2012 год знаменателен 100-летием со дня рождения актрисы Крымскотатарского довоенного театра Нурие Джетере, блестяще исполнившей шекспировскую Офелию, пушкинскую Зарему и ряд ведущих ролей.

Ее дочь Дженни, проживающая ныне в г. Торонто (Канада), любезно согласилась поделиться с читателями «Голоса Крыма» своими воспоминаниями о матери, которые были опубликованы в №№2, 3 (2012 г.). Сегодня, в канун трагической для крымскотатарского народа, да и всего цивилизованного мира, даты газета «ГК», как и обещала, предлагает читателю отрывки из воспоминаний Дженни Джетере, охватывающие период депортации.

 

По радио в мае 1944 года объявили:  «Крым освобожден!»
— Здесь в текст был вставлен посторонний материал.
/-! ### setRecvFlow -/

@[simp] theorem State.setRecvFlow_pending (s : State) (k : Nat) (x : RecvFlow) : (s.setRecvFlow k x).pending = s.pending := rfl
@[simp] theorem State.setRecvFlow_regs (s : State) (k : Nat) (x : RecvFlow) : (s.setRecvFlow k x).regs = s.regs := rfl
@[simp] theorem State.setRecvFlow_held (s : State) (k : Nat) (x : RecvFlow) : (s.setRecvFlow k x).held = s.held := rfl
@[simp] theorem State.setRecvFlow_readData (s : State) (k : Nat) (x : RecvFlow) : (s.setRecvFlow k x).readData = s.readData := rfl
@[simp] theorem State.setRecvFlow_mem (s : State) (k : Nat) (x : RecvFlow) : (s.setRecvFlow k x).mem = s.mem := rfl
@[simp] theorem State.setRecvFlow_poison (s : State) (k : Nat) (x : RecvFlow) : (s.setRecvFlow k x).poison = s.poison := rfl
@[simp] theorem State.setRecvFlow_ecc (s : State) (k : Nat) (x : RecvFlow) : (s.setRecvFlow k x).ecc = s.ecc := rfl
@[simp] theorem State.setRecvFlow_fresh (s : State) (k : Nat) (x : RecvFlow) : (s.setRecvFlow k x).fresh = s.fresh := rfl
@[simp] theorem State.setRecvFlow_tillers (s : State) (k : Nat) (x : RecvFlow) : (s.setRecvFlow k x).tillers = s.tillers := rfl
@[simp] theorem State.setRecvFlow_phys (s : State) (k : Nat) (x : RecvFlow) : (s.setRecvFlow k x).phys = s.phys := rfl
@[simp] theorem State.setRecvFlow_absent (s : State) (k : Nat) (x : RecvFlow) : (s.setRecvFlow k x).absent = s.absent := rfl
@[simp] theorem State.setRecvFlow_used (s : State) (k : Nat) (x : RecvFlow) : (s.setRecvFlow k x).used = s.used := rfl
@[simp] theorem State.setRecvFlow_glumes (s : State) (k : Nat) (x : RecvFlow) : (s.setRecvFlow k x).glumes = s.glumes := rfl
@[simp] theorem State.setRecvFlow_bank15 (s : State) (k : Nat) (x : RecvFlow) : (s.setRecvFlow k x).bank15 = s.bank15 := rfl
@[simp] theorem State.setRecvFlow_gcaches (s : State) (k : Nat) (x : RecvFlow) : (s.setRecvFlow k x).gcaches = s.gcaches := rfl
@[simp] theorem State.setRecvFlow_signals (s : State) (k : Nat) (x : RecvFlow) : (s.setRecvFlow k x).signals = s.signals := rfl
@[simp] theorem State.setRecvFlow_adminPid (s : State) (k : Nat) (x : RecvFlow) : (s.setRecvFlow k x).adminPid = s.adminPid := rfl
@[simp] theorem State.setRecvFlow_glmInval (s : State) (k : Nat) (x : RecvFlow) : (s.setRecvFlow k x).glmInval = s.glmInval := rfl
@[simp] theorem State.setRecvFlow_barriers (s : State) (k : Nat) (x : RecvFlow) : (s.setRecvFlow k x).barriers = s.barriers := rfl
@[simp] theorem State.setRecvFlow_contexts (s : State) (k : Nat) (x : RecvFlow) : (s.setRecvFlow k x).contexts = s.contexts := rfl
@[simp] theorem State.setRecvFlow_msix (s : State) (k : Nat) (x : RecvFlow) : (s.setRecvFlow k x).msix = s.msix := rfl
@[simp] theorem State.setRecvFlow_folds (s : State) (k : Nat) (x : RecvFlow) : (s.setRecvFlow k x).folds = s.folds := rfl
@[simp] theorem State.setRecvFlow_rings (s : State) (k : Nat) (x : RecvFlow) : (s.setRecvFlow k x).rings = s.rings := rfl
@[simp] theorem State.setRecvFlow_tlbs (s : State) (k : Nat) (x : RecvFlow) : (s.setRecvFlow k x).tlbs = s.tlbs := rfl
@[simp] theorem State.setRecvFlow_engines (s : State) (k : Nat) (x : RecvFlow) : (s.setRecvFlow k x).engines = s.engines := rfl
@[simp] theorem State.setRecvFlow_retired (s : State) (k : Nat) (x : RecvFlow) : (s.setRecvFlow k x).retired = s.retired := rfl
@[simp] theorem State.setRecvFlow_rows (s : State) (k : Nat) (x : RecvFlow) : (s.setRecvFlow k x).rows = s.rows := rfl
@[simp] theorem State.setRecvFlow_softRepairs (s : State) (k : Nat) (x : RecvFlow) : (s.setRecvFlow k x).softRepairs = s.softRepairs := rfl
@[simp] theorem State.setRecvFlow_repairHard (s : State) (k : Nat) (x : RecvFlow) : (s.setRecvFlow k x).repairHard = s.repairHard := rfl
@[simp] theorem State.setRecvFlow_memCtl (s : State) (k : Nat) (x : RecvFlow) : (s.setRecvFlow k x).memCtl = s.memCtl := rfl
@[simp] theorem State.setRecvFlow_ports (s : State) (k : Nat) (x : RecvFlow) : (s.setRecvFlow k x).ports = s.ports := rfl
@[simp] theorem State.setRecvFlow_sendFlows (s : State) (k : Nat) (x : RecvFlow) : (s.setRecvFlow k x).sendFlows = s.sendFlows := rfl
@[simp] theorem State.setRecvFlow_inbufs (s : State) (k : Nat) (x : RecvFlow) : (s.setRecvFlow k x).inbufs = s.inbufs := rfl
@[simp] theorem State.setRecvFlow_rrPtr (s : State) (k : Nat) (x : RecvFlow) : (s.setRecvFlow k x).rrPtr = s.rrPtr := rfl
@[simp] theorem State.setRecvFlow_groups (s : State) (k : Nat) (x : RecvFlow) : (s.setRecvFlow k x).groups = s.groups := rfl
@[simp] theorem State.setRecvFlow_logRecs (s : State) (k : Nat) (x : RecvFlow) : (s.setRecvFlow k x).logRecs = s.logRecs := rfl
@[simp] theorem State.setRecvFlow_logPos (s : State) (k : Nat) (x : RecvFlow) : (s.setRecvFlow k x).logPos = s.logPos := rfl
@[simp] theorem State.setRecvFlow_logUsed (s : State) (k : Nat) (x : RecvFlow) : (s.setRecvFlow k x).logUsed = s.logUsed := rfl
@[simp] theorem State.setRecvFlow_logOvf (s : State) (k : Nat) (x : RecvFlow) : (s.setRecvFlow k x).logOvf = s.logOvf := rfl
@[simp] theorem State.setRecvFlow_mirror (s : State) (k : Nat) (x : RecvFlow) : (s.setRecvFlow k x).mirror = s.mirror := rfl
@[simp] theorem State.setRecvFlow_power (s : State) (k : Nat) (x : RecvFlow) : (s.setRecvFlow k x).power = s.power := rfl
@[simp] theorem State.setRecvFlow_obs (s : State) (k : Nat) (x : RecvFlow) : (s.setRecvFlow k x).obs = s.obs := rfl
@[simp] theorem State.setRecvFlow_audit (s : State) (k : Nat) (x : RecvFlow) : (s.setRecvFlow k x).audit = s.audit := rfl
@[simp] theorem State.setRecvFlow_flash (s : State) (k : Nat) (x : RecvFlow) : (s.setRecvFlow k x).flash = s.flash := rfl
@[simp] theorem State.setRecvFlow_auditPrev (s : State) (k : Nat) (x : RecvFlow) : (s.setRecvFlow k x).auditPrev = s.auditPrev := rfl
@[simp] theorem State.setRecvFlow_flashed (s : State) (k : Nat) (x : RecvFlow) : (s.setRecvFlow k x).flashed = s.flashed := rfl
@[simp] theorem State.setRecvFlow_out (s : State) (k : Nat) (x : RecvFlow) : (s.setRecvFlow k x).out = s.out := rfl
@[simp] theorem State.setRecvFlow_fld_eq (s : State) (k : Nat) (x : RecvFlow) (g : Fld) (j : Nat) : (s.setRecvFlow k x).fld g j = s.fld g j := rfl
@[simp] theorem State.setRecvFlow_flag_eq (s : State) (k : Nat) (x : RecvFlow) (g : Fld) (j : Nat) : (s.setRecvFlow k x).flag g j = s.flag g j := rfl
@[simp] theorem State.setRecvFlow_til_eq (s : State) (k : Nat) (x : RecvFlow) (j : Nat) : (s.setRecvFlow k x).til j = s.til j := rfl
@[simp] theorem State.setRecvFlow_ring_eq (s : State) (k : Nat) (x : RecvFlow) (j : Nat) : (s.setRecvFlow k x).ring j = s.ring j := rfl
@[simp] theorem State.setRecvFlow_ctx_eq (s : State) (k : Nat) (x : RecvFlow) (j : Nat) : (s.setRecvFlow k x).ctx j = s.ctx j := rfl
@[simp] theorem State.setRecvFlow_glume_eq (s : State) (k : Nat) (x : RecvFlow) (j : Nat) : (s.setRecvFlow k x).glume j = s.glume j := rfl
@[simp] theorem State.setRecvFlow_sendFlow_eq (s : State) (k : Nat) (x : RecvFlow) (j : Nat) : (s.setRecvFlow k x).sendFlow j = s.sendFlow j := rfl
@[simp] theorem State.setRecvFlow_port_eq (s : State) (k : Nat) (x : RecvFlow) (j : Nat) : (s.setRecvFlow k x).port j = s.port j := rfl
@[simp] theorem State.setRecvFlow_peek_eq (s : State) (k : Nat) (x : RecvFlow) (j : Nat) : (s.setRecvFlow k x).peek j = s.peek j := rfl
Сколько было радости, надежд: война скоро закончится, папа вернется с фронта. Наша соседка Ольга Александровна Берг в один из вечеров позвала маму к себе и сообщила, что крымские татары в опасности и  маме лучше всего взять ребенка и сестру и уехать из Крыма. Мама с изумлением посмотрела на нее: «Зачем, куда, ты с ума сошла, немцев же выгнали?!»

Ольга Александровна пыталась ее образумить, но не сообщила, откуда у нее такие новости. Мама, не поверив ей, принялась приводить в порядок квартиру. 18 мая они с тетей Эмине затеяли огромную стирку — замочили в 2-х медных лоханках все имеющееся у нас постельное белье и  зимние вещи. Ведь впереди лето!

Вечером раздался стук в дверь. Мама пошла открывать. Вошли трое молодых вооруженных винтовками военных, прошли в большую комнату.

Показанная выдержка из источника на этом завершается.